Silly German Regulations, Part 438

Did you know that in Bavaria, it is illegal to run a service station’s car wash on Sunday?

Apparently, this falls under the category of disturbing the peace. Equally apparently, the coin-operated industrial-strength vacuum cleaners do not disturb the peace.

I learned this where the six-lane A9 autobahn deposits its traffic onto the eight-lane Mittlerer Ring, about a hundred meters from the crossing with the six-lane Leopoldstrasse. A very peaceful spot indeed.

This entry was posted in A Fistful Of Euros, Germany and tagged by Doug Merrill. Bookmark the permalink.

About Doug Merrill

Freelance journalist based in Tbilisi, following stints in Atlanta, Budapest, Munich, Warsaw and Washington. Worked for a German think tank, discovered it was incompatible with repaying US student loans. Spent two years in financial markets. Bicycled from Vilnius to Tallinn. Climbed highest mountains in two Alpine countries (the easy ones, though). American center-left, with strong yellow dog tendencies. Arrived in the Caucasus two weeks before its latest war.

17 thoughts on “Silly German Regulations, Part 438

  1. Doug, I think bizarre regulation itself is not the worst problem, but that there are enough traffic police around the Leopoldstrasse these days to enforce it…

    Oh, here’s more bizarre law [http://lorenz.mur.csu.edu.au/~lbenton/bizarre_us_laws.html], but it’s not a verified source…

    However, if true, in Idaho, it is illegal for a man to give his sweetheart a box of candy weighing more than fifty pounds.

    And yet there are people who say politicians in the US pay too little attention to obesity ;).

  2. In Britain, the government is under pressure from shopworkers’ unions to introduce regulations banning large stores from opening on Christmas day.

  3. Patrick,

    I’m not absolutely confident that the supposed threat of large stores opening on Christmas day in Britain is a real possibility as opposed to a bit of flag waving for recruitment purposes by the unions.

    The traditional post-WW2 pattern in England – Scotland is different – is that most shops, and certainly the banks, have been closed on Christmas day and the day after, Boxing day, as well. However, off-licenses selling alcoholic drink and corner shops selling groceries have often opened, at least during the morning of Christmas day but my local superstores in London are not proposing to open on Christmas day. Over the last 10 years or so, increasing numbers of stores have opened on Boxing day as a normal shopping day or almost.
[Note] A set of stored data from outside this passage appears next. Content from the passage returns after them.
/-- The first failure of steps 6 to 11 of a COPY of context `c` in frame `f`. -/
def State.checkCopy (s : State) (c : CtxNo) (x : Ctx) (f : Nat) (e slot : Bytes) : Option (Nat × Nat) :=
  let b := parseBox e slot
  let feed := (s.feedOf c e).map fun n => (s.swarm n).kset
  let k := s.kset (feed.getD 0)
  let ct := parseCt e
  let xf := parseXf e
  let tagI := if isCt e && ct.tagIn then some ct.t else none
  let tagO := if isCt e && ct.tagOut then some ct.t else none
  let srcH := if feed.isSome then feedHull k b else b.srcHull s.inp tagI
  let dstH := b.dstHull s.inp tagO
  let denied (sp : Nat) : Bool := decide (4 < sp) || (!x.priv && (sp = 3 || sp = 4))
  let cores := (if b.src.space = 2 then [b.src.core] else []) ++ b.dstCores
  let tiles := if isCt e then some ct.t else none
  let portBad := b.stream && feed.isNone && b.dstCores.any fun p => (s.portSwarm p).isSome
  if denied b.src.space || s.foreignHull b.src.space srcH then some (0x0201, 0)
  else if denied b.dst.space || s.foreignHull b.dst.space dstH then some (0x0201, 1)
  else match cores.find? fun n => !s.corePresent n with
  | some n => some (0x0202, n)
  | none =>
    let step8 := if feed.isSome then feedBox k e b
      else b.check s.inp x.priv tiles (!isCt e && xf.red ≠ 0) tagI tagO portBad
    let step9 :=
      if feed.isSome then
        (if leAt e 88 8 ≠ 0 || leAt e 96 8 ≠ 0 then some (0x0401, 0)
         else if !ksetCombo k.etype.toNat k.elem.toNat (s.modulus k.mod.toNat) then some (0x0402, k.mod.toNat) else none)
      else if isCt e then ct.check b x.priv (s.modulus ct.modIdx) (s.modulus ct.modDst)
      else match xf.check b with
      | some r => some r
      | none => if xf.scaleEn && !(s.frame f).scales then some (0x0403, xf.scaleFirst) else none
    let step10 := if csumBad s.inp s.corePresent e x.priv b dstH then some (0x0405, 0) else none
    let step11 := match feed with
      | some n => if leAt e 112 8 ≠ 0 || k.tenant = 0 then some (0x0203, n.toNat) else s.step11 x e b
      | none => s.step11 x e b
    step8 <|> step9 <|> step10 <|> step11

/-- The checks of R74 after step 1, as status and detail of the first failure. -/
def State.acceptance (s : State) (c : CtxNo) (x : Ctx) (f : Nat) (e slot : Bytes) : Option (Nat × Nat) :=
  match s.checkHead x e slot with
  | some r => some r
  | none => if opcodeOf e = 0x10 then s.checkCopy c x f e slot else none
    The claim made is that some large stores are pressing staff to agree to Christmas day opening. How many customers would turn up is uncertain but according to official stats, almost 30% of London residents are classed as “ethnic minorities” and a recent poll reports (as I recall) only 10% of all 18-24 year-olds are proposing to go to church on Christmas day along with 18% of the over 50s. By many indications and the accounts of visitors to Britain, we are perhaps the least religious country in Europe with the arguable exception of the Netherlands. Even if we are not quite there yet, it is credible that market pressures to open stores on Christmas day could grow and the shopworkers’ unions want to block that now.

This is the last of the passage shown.